Forgiveness is powerful. In Matthew 18:23-34, Jesus teaches about the importance of forgiveness in the form of a parable. Let’s take a look at what He says, starting with verses 23-25 (NKJV).
“Therefore the kingdom of heaven is like a certain king who wanted to settle accounts with his servants. And when he had begun to settle accounts, one was brought to him who owed him ten thousand talents. But as he was not able to pay, his master commanded that he be sold, with his wife and children and all that he had, and that payment be made.”
According to my NASB Bible footnotes, 10,000 talents—for a laborer—was more than 150,000 years’ wages! The NASB footnotes at BibleGateway indicate an estimated debt of 60 million working days (also for a laborer). The servant’s debt was astronomical! He owed so much that it wasn’t physically possible for him to work it off. He couldn’t even repay it with His own life. His life, the lives of his wife and children, plus all that he had was to be sold.
Take a look at what happens next in verses 26-27 (NKJV):
“The servant therefore fell down before him, saying, ‘Master, have patience with me, and I will pay you all.’ Then the master of that servant was moved with compassion, released him, and forgave him the debt.”
The servant asked for patience, offering to repay the debt. I believe that the master knew his servant couldn’t pay the debt through work. Moved with compassion, he forgave the debt completely. The huge sum of money owed, he forgave.
What an incredible display of mercy!
Let’s put ourselves in the servant’s shoes. If someone forgave you this way, how would it affect the way you forgive others? Would you show the same mercy to someone else who owed or wronged you? Let’s read about what the servant does in verses 28-30 (NKJV):
“But that servant went out and found one of his fellow servants who owed him a hundred denarii; and he laid hands on him and took him by the throat, saying, ‘Pay me what you owe!’ So his fellow servant fell down at his feet and begged him, saying, ‘Have patience with me, and I will pay you all.’ And he would not, but went and threw him into prison till he should pay the debt.”

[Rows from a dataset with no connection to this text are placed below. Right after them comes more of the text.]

-- ==== Sys2Proof/Machine/Gouge.lean ====
section
/-!
DEFINITION. The gouge cores' state, exceptions, debug and watchdog (spec/12_gouge_cores.md, R278-R309; log entry 27).
-/
namespace Sys2Proof.Machine
open Sys2Proof

def State.core (s : State) (n : Nat) : GCore := s.gc.cores.get n
def State.setCore (s : State) (n : Nat) (c : GCore) : State := { s with gc := { s.gc with cores := s.gc.cores.set n c } }

/-- STATE of GC_STAT. -/
def gsRESET : Nat := 0
def gsHALTED : Nat := 1
def gsRUNNING : Nat := 2
def gsWAITING : Nat := 3
def gsFAULT : Nat := 4

def State.coreSt (s : State) (n : Nat) : Nat := s.f (GC.GC_STAT'STATE n)
def State.corePC (s : State) (n : Nat) : Nat := s.f (GC.GC_PC'PC n)
def State.coreRB (s : State) (n : Nat) : Nat := s.f (GC.GC_STAT'RB n)
def State.setPC (s : State) (n pc : Nat) : State := s.set (GC.GC_PC'PC n) pc

/-- Call stack entries in use, the reserve entry among them (R304). -/
def GCore.depth (c : GCore) : Nat := c.stack.length + (if c.reserve.isSome then 1 else 0)

/-- GC_STAT shows the loop level, the call depth and the loop cache. -/
def State.coreShow (s : State) (n : Nat) : State :=
  have c := s.core n
  have t := (s.set (GC.GC_STAT'LOOP_DEPTH n) c.loops.length).set (GC.GC_STAT'CALL_DEPTH n)
    c.depth
  t.setB (GC.GC_STAT'LCACHE n) (match c.loops with
    | l :: _ => l.cached && decide (l.top ≤ s.corePC n ∧ s.corePC n ≤ l.bot) && s.coreSt n == gsRUNNING
    | [] => false)

/-- First byte of core `n`'s P, X or Y memory (`sp` = 0, 1, 2) in BAR0 (R278). -/
def coreMem (n sp : Nat) : Nat := 0x02800000 + 0x80000 * n + 0x20000 * sp

/-- The watchdog's time counted so far. -/
def State.wdCount (s : State) (n : Nat) : Nat :=
  have c := s.core n
  if s.coreSt n = gsHALTED then c.wdUsed else c.wdUsed + (s.ns - c.wdFrom)

/-- The core stops or changes state: the watchdog's count pauses while HALTED (R307); a job in service is lost when the
core leaves RUNNING or WAITING (R327). -/
def State.coreGo (s : State) (n st cause : Nat) : State :=
  have old := s.coreSt n
  have used := s.wdCount n
  have t := s.setCore n { s.core n with wdUsed := used, wdFrom := s.ns, stepping := (s.core n).stepping && st != gsHALTED }
  have t := (t.set (GC.GC_STAT'STATE n) st).set (GC.GC_STAT'HALT_CAUSE n) cause
  have lost := (old == gsRUNNING || old == gsWAITING) && st != gsRUNNING && st != gsWAITING
  ((t.iff lost (·.jobLost n)).coreShow n).chuckStall

/-- The core halts with a cause (R308). -/
def State.coreHalt (s : State) (n cause : Nat) : State := s.coreGo n gsHALTED cause

/-! ### Exceptions (R304) -/

/-- The state that an entry saves. -/
def State.stackEnt (s : State) (n pc : Nat) : StackEnt :=
  have c := s.core n
  { full := true, pc := pc, sr := c.sr, loops := c.loops, idle := c.idle }

/-- Entry to vector `v`, with the stack entry already chosen by the caller: IE cleared, PRIV set, PC = 2 v. -/
def State.enterVector (s : State) (n v : Nat) (c : GCore) : State :=
  have sr := srPut (srPut c.sr srIE false) srPRIV true
  have t := (s.setCore n { c with sr := sr }).setPC n (2 * v)
  (if s.coreSt n = gsWAITING then t.coreGo n gsRUNNING 0 else t).coreShow n

/-- An exception of vector 1-7 raised at P address `pc`, returning to `ret` (R304): EXC takes `code`. In the reserve
entry it halts the core with DOUBLE. -/
def State.coreExc (s : State) (n v code pc ret : Nat) : State :=
  have c := s.core n
  have t := ((s.set (GC.GC_EXC'VECTOR n) v).set (GC.GC_EXC'CAUSE n) (if v = 2 then code else 0)).set (GC.GC_EXC'ADDR n) pc
  if c.reserve.isSome then (t.coreGo n gsFAULT 6).raise (80 + n)
  else
    have e := s.stackEnt n ret
    have c := { c with exc := w32 code, epc := w32 ret }
    t.enterVector n v (if c.stack.length < 16 then { c with stack := e :: c.stack } else { c with reserve := some e })

/-! ### Reset and boot (R306) -/

/-- The core's registers after a core reset. -/
def GCore.fresh (n : Nat) (old : GCore) : GCore :=
  { (default : GCore) with lfsr := 0xACE1 ^^^ n, wdFrom := old.wdFrom, wdUsed := old.wdUsed }

/-- The core follows its field of GC_BOOT_CFG. -/
def State.coreStart (s : State) (n : Nat) : State :=
  have t := (s.setCore n (GCore.fresh n (s.core n))).set (GC.GC_STAT'RB n) 0
  if bitsOf (t.rd GC.GC_BOOT_CFG) (2 * n + 1) (2 * n) = 1 then (t.setPC n 0x4000).coreGo n gsRUNNING 0
  else (t.setPC n 0).coreHalt n 7

/-- At the release of its domain a core halts with BOOT_WAIT or starts its boot ROM (R306). -/
def execCoreBoot (n : Fin 16) (s : State) : Host.Outcome State Fault Refusal :=
  .next (if s.domOn (pdGC (n / 4)) ∧ s.coreSt n = gsRESET then s.coreStart n else s)

/-- GC_CTRL.SOFT_RST; the watchdog's count so far stands (R307). -/
def State.coreSoftRst (s : State) (n : Nat) : State :=
  have s := s.setCore n { s.core n with wdUsed := s.wdCount n, wdFrom := s.ns }
  have t := (s.iff (s.coreSt n == gsRUNNING || s.coreSt n == gsWAITING) (·.jobLost n)).set (GC.GC_STAT'STATE n) gsRESET
  t.coreStart n

/-- GC_CTRL.SOFT_RST resets a core and restarts it under GC_BOOT_CFG (R306). -/
def execGcSoftRst (w : Req) (n : Fin 16) (s : State) : Host.Outcome State Fault Refusal :=
  .next (s.regCmd w (GC.GC_CTRL n) (·.coreSoftRst n))

/-- GC_CTRL.HALT. -/
def State.coreHaltReq (s : State) (n : Nat) : State :=
  if s.coreSt n = gsRUNNING ∨ s.coreSt n = gsWAITING then s.coreHalt n 1 else s

/-- GC_CTRL.HALT halts a core at the next boundary (R308). -/
def execGcHalt (w : Req) (n : Fin 16) (s : State) : Host.Outcome State Fault Refusal :=
  .next (s.regCmd w (GC.GC_CTRL n) (·.coreHaltReq n))

/-- GC_CTRL.RUN. -/
def State.coreRun (s : State) (n : Nat) : State := if s.coreSt n = gsHALTED then s.coreGo n gsRUNNING 0 else s

/-- GC_CTRL.RUN resumes a halted core at GC_PC (R308). -/
def execGcRun (w : Req) (n : Fin 16) (s : State) : Host.Outcome State Fault Refusal :=
  .next (s.regCmd w (GC.GC_CTRL n) (·.coreRun n))

/-- GC_CTRL.STEP: a HALTED core runs and halts after one instruction (R308). -/
def State.coreStepReq (s : State) (n : Nat) : State :=
  if s.coreSt n = gsHALTED then (s.setCore n { s.core n with stepping := true }).coreGo n gsRUNNING 0 else s

/-- A write of GC_PC. -/
def State.corePCWrite (s : State) (n : Nat) (v : Word) : State :=
  if s.coreSt n = gsHALTED then (s.setPC n (bitsOf v 14 0)).coreShow n else s

/-- A write of GC_PC, accepted only while HALTED (R308). -/
def execGcPcWrite (w : Req) (n : Fin 16) (v : Word) (s : State) : Host.Outcome State Fault Refusal :=
  .next (s.regCmd w (GC.GC_PC n) (·.corePCWrite n v))

/-- The interrupt lines of core `n`: INT[i] is active while an enabled, pending event is routed to it (R506). -/
def State.intLines (s : State) (n : Nat) : Nat :=
  (upto 256).foldl (fun m e =>
    if s.evtPending e ∧ s.evtEnabled e ∧ s.f (EVT.EVT_ROUTE'KIND e) = 2 ∧ s.f (EVT.EVT_ROUTE'CORE e) = n then
      setBit m (s.f (EVT.EVT_ROUTE'LINE e)) true else m) 0

/-- A register of the programmer's model. -/
def State.coreReg (s : State) (n rn sub : Nat) : Word :=
  (s.core n).readRN (s.coreRB n) (if rn = 0x3C ∧ sub = 6 then s.intLines n else 0) rn sub

/-- A register of the programmer's model written. -/
def State.setCoreReg (s : State) (n rn sub : Nat) (v : Word) : State :=
  if rn = 0x3C ∧ sub = 1 then s.set (GC.GC_STAT'RB n) (v.toNat % 16)
  else s.setCore n ((s.core n).writeRN (s.coreRB n) rn sub v)

/-- A write of GC_DBG_DATA. -/
def State.coreDbgWrite (s : State) (n : Nat) (v : Word) : State :=
  have rn := s.f (GC.GC_DBG_SEL'RN n)
  have sub := s.f (GC.GC_DBG_SEL'SUB n)
  if s.coreSt n = gsHALTED ∧ rnValid rn sub then (s.setCoreReg n rn sub v).coreShow n else s

/-- A write of the debug-selected register while HALTED (R308). -/
def execGcDbgDataWrite (w : Req) (n : Fin 16) (v : Word) (s : State) : Host.Outcome State Fault Refusal :=
  .next (s.regCmd w (GC.GC_DBG_DATA n) (·.coreDbgWrite n v))

/-- A read of GC_DBG_DATA: the selected register while HALTED. -/
def State.coreDbgRead (s : State) (n : Nat) : Nat :=
  have rn := s.f (GC.GC_DBG_SEL'RN n)
  have sub := s.f (GC.GC_DBG_SEL'SUB n)
  if s.coreSt n = gsHALTED ∧ rnValid rn sub then (s.coreReg n rn sub).toNat else 0

/-! ### P memory writes (R278) -/

/-- Is PC in the boot ROM. -/
def State.inBootRom (s : State) (n : Nat) : Bool := decide (0x4000 ≤ s.corePC n ∧ s.corePC n < 0x4100)

/-- The loop cache has lost the bodies of these loops: they go on from P memory (R290). -/
def uncached (l : List LoopLvl) : List LoopLvl := l.map (fun l => { l with cached := false, noCache := true })

def StackEnt.uncache (e : StackEnt) : StackEnt := { e with loops := uncached e.loops }

/-- A write to P memory invalidates the core's loop cache, for the loops saved on the call stack too (R278, R290). -/
def State.lcacheOff (s : State) (n : Nat) : State :=
  have c := s.core n
  (s.setCore n { c with loops := uncached c.loops, stack := c.stack.map StackEnt.uncache, reserve := c.reserve.map StackEnt.uncache }).coreShow n

/-- A window write of a P word by requester `w`: performed only where R278 allows it. -/
def State.pWrite (s : State) (w : Req) (n a : Nat) (v : Word) : State :=
  if s.coreSt n = gsRESET ∨ s.coreSt n = gsHALTED ∨ (reqCode w = n ∧ s.inBootRom n) then
    (s.stn (coreMem n 0 + 4 * a) 4 v.toNat).lcacheOff n
  else s.accError w (coreMem n 0 + 4 * a) true 3

/-- A window write to core P memory (R278). -/
def execPMemoryWrite (w : Req) (n : Fin 16) (a : Fin 16384) (v : Word) (s : State) : Host.Outcome State Fault Refusal :=
  .next (s.regCmd w (coreMem n 0 + 4 * a) (·.pWrite w n a v))

/-! ### Watchdog (R307) -/

/-- A write of GC_WDOG_KICK by its core. -/
def State.wdogKick (s : State) (n : Nat) (v : Word) : State :=
  if bitsOf v 15 0 = 0xC0DE then s.setCore n { s.core n with wdUsed := 0, wdFrom := s.ns } else s

/-- A write of GC_WDOG_CFG: EN locks itself; the count starts when EN is set. -/
def State.wdogCfgWrite (s : State) (n : Nat) (v : Word) : State :=
  have on := s.b (GC.GC_WDOG_CFG'EN n)
  have t := s.plainWrite (GC.GC_WDOG_CFG n) v
  if !on ∧ t.b (GC.GC_WDOG_CFG'EN n) then t.wdogKick n 0xC0DE else t

/-- A write of 0xC0DE to GC_WDOG_KICK restarts the core watchdog (R307). -/
def execWdogKick (w : Req) (n : Fin 16) (v : Word) (s : State) : Host.Outcome State Fault Refusal :=
  .next (s.regCmd w (GC.GC_WDOG_KICK n) (·.wdogKick n v))

/-! ### Interrupts and debug events (R304, R305, R308) -/

/-- The lowest enabled, active interrupt line. -/
def State.nextInt (s : State) (n : Nat) : Option Nat :=
  have p := s.intLines n &&& (s.core n).imask.toNat
  (upto 16).find? (fun i => bit p i)

/-- The first enabled breakpoint that matches PC: 1 halts, 2 takes vector 7, 0 none. -/
def State.bpMatch (s : State) (n : Nat) : Nat :=
  match (upto 4).find? (fun b => s.b (GC.GC_BP'EN n b) && s.f (GC.GC_BP'ADDR n b) == s.corePC n) with
  | some b => if s.b (GC.GC_BP'DBG_EXC n b) then 2 else 1
  | none => 0

/-- An access to `a` in space `sp` (0 X, 1 Y, 2 P data) matches a watchpoint: 1 halts, 2 takes vector 7. -/
def State.wpMatch (s : State) (n sp a : Nat) (write : Bool) : Nat :=
  match (upto 2).find? (fun k =>
      have m := s.f (GC.GC_WP_CFG'MASK n k)
      s.b (GC.GC_WP_CFG'EN n k) && s.f (GC.GC_WP_CFG'SPACE n k) == sp &&
        bit (s.f (GC.GC_WP_CFG'RW_SEL n k)) (if write then 1 else 0) &&
        s.rdN (GC.GC_WP_ADDR n k) / 2 ^ m == a / 2 ^ m) with
  | some k => if s.b (GC.GC_WP_CFG'DBG_EXC n k) then 2 else 1
  | none => 0

/-- An enabled pending interrupt enters its vector, if an entry of the call stack is free; a breakpoint or watchpoint that has
matched comes first (R304, R308; that one which halts does so too is the model's choice, log entry 27). -/
def State.intEntry (s : State) (n : Nat) : State :=
  have c := s.core n
  match s.nextInt n with
  | none => s
  | some i =>
    if c.wp = 0 ∧ s.bpMatch n = 0 ∧ srGet c.sr srIE ∧ c.stack.length < 16 ∧ c.reserve.isNone then
      have t := s.enterVector n (16 + i) { c with stack := s.stackEnt n (s.corePC n) :: c.stack }
      have h := t.f (PERF.HIST_CFG'SEL 9)
      if h = n then
        have q := t.fresh 16
        q.2.hist 9 q.1
      else t
    else s

/-- An enabled pending interrupt line enters its vector (R304). -/
def execInterruptEntry (n : Fin 16) (s : State) : Host.Outcome State Fault Refusal :=
  .next (if s.domOn (pdGC (n / 4)) ∧ (s.coreSt n = gsRUNNING ∨ s.coreSt n = gsWAITING) then s.intEntry n else s)

/-- An enabled interrupt is pending: a core in WAIT resumes (R302, R305). -/
def execWaitResume (n : Fin 16) (s : State) : Host.Outcome State Fault Refusal :=
  .next (if s.domOn (pdGC (n / 4)) ∧ s.coreSt n = gsWAITING ∧ (s.nextInt n).isSome then s.coreGo n gsRUNNING 0 else s)

/-- The match at hand acts: a watchpoint that has matched, else a breakpoint at PC (R308). -/
def State.debugStop (s : State) (n : Nat) : State :=
  have c := s.core n
  have w := c.wp
  have k := if w ≠ 0 then w else s.bpMatch n
  have t := s.setCore n { c with wp := 0 }
  match k with
  | 0 => s
  | 1 => t.coreHalt n (if w ≠ 0 then 4 else 3)
  | _ => t.coreExc n 7 0 (if w ≠ 0 then c.wpPc else s.corePC n) (s.corePC n)

/-- A breakpoint or watchpoint match halts the core or raises vector 7 (R308). -/
def execBreakpointHalt (n : Fin 16) (s : State) : Host.Outcome State Fault Refusal :=
  .next (if s.domOn (pdGC (n / 4)) ∧ s.coreSt n = gsRUNNING then s.debugStop n else s)

/-- An ECC error is counted (R309). -/
def State.eccNote (s : State) (n sp : Nat) (double : Bool) : State :=
  (s.sat (if double then GC.GC_ECC'UNCORR_CNT n else GC.GC_ECC'CORR_CNT n)).set (GC.GC_ECC'LAST_SPACE n) sp

end Sys2Proof.Machine
end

According to NASB footnotes at BibleGateway, a denarius was “a day’s wages for a laborer.” To owe 100 denarii meant the fellow servant owed him 100 days’ wages. What did he do? Although the fellow servant begged for patience so he could repay, the first servant refused and threw him into prison.
What this second servant owed was extremely small compared to the ten thousand talents owed by the first. The first servant was so indebted to his master that he owed more than his life. We too, are unable to pay the debt for our sin. Jesus took our place on the cross and made a way for us to be forgiven. Through Jesus, our debts are pardoned, and we can have new life in Him. The master’s forgiveness of his servant is an example of how God has forgiven us.
Take a look in verses 31-34 (NKJV) at what happened when the master heard what the servant did:
“So when his fellow servants saw what had been done, they were very grieved, and came and told their master all that had been done. Then his master, after he had called him, said to him, ‘You wicked servant! I forgave you all that debt because you begged me. Should you not also have had compassion on your fellow servant, just as I had pity on you?’ And his master was angry, and delivered him to the torturers until he should pay all that was due to him.”
Forgiveness is so important. God is compassionate, merciful, and full of grace. We are recipients of his mercy and are to extend that mercy to others. If you’re holding onto an offense today, I encourage you to release it. Give it to God. Choose to forgive, and allow God’s mercy to flow through you to others. Release the weight of carrying a grudge, and open your heart to receive God’s peace.
Thank you for reading, and have a wonderful day with Jesus!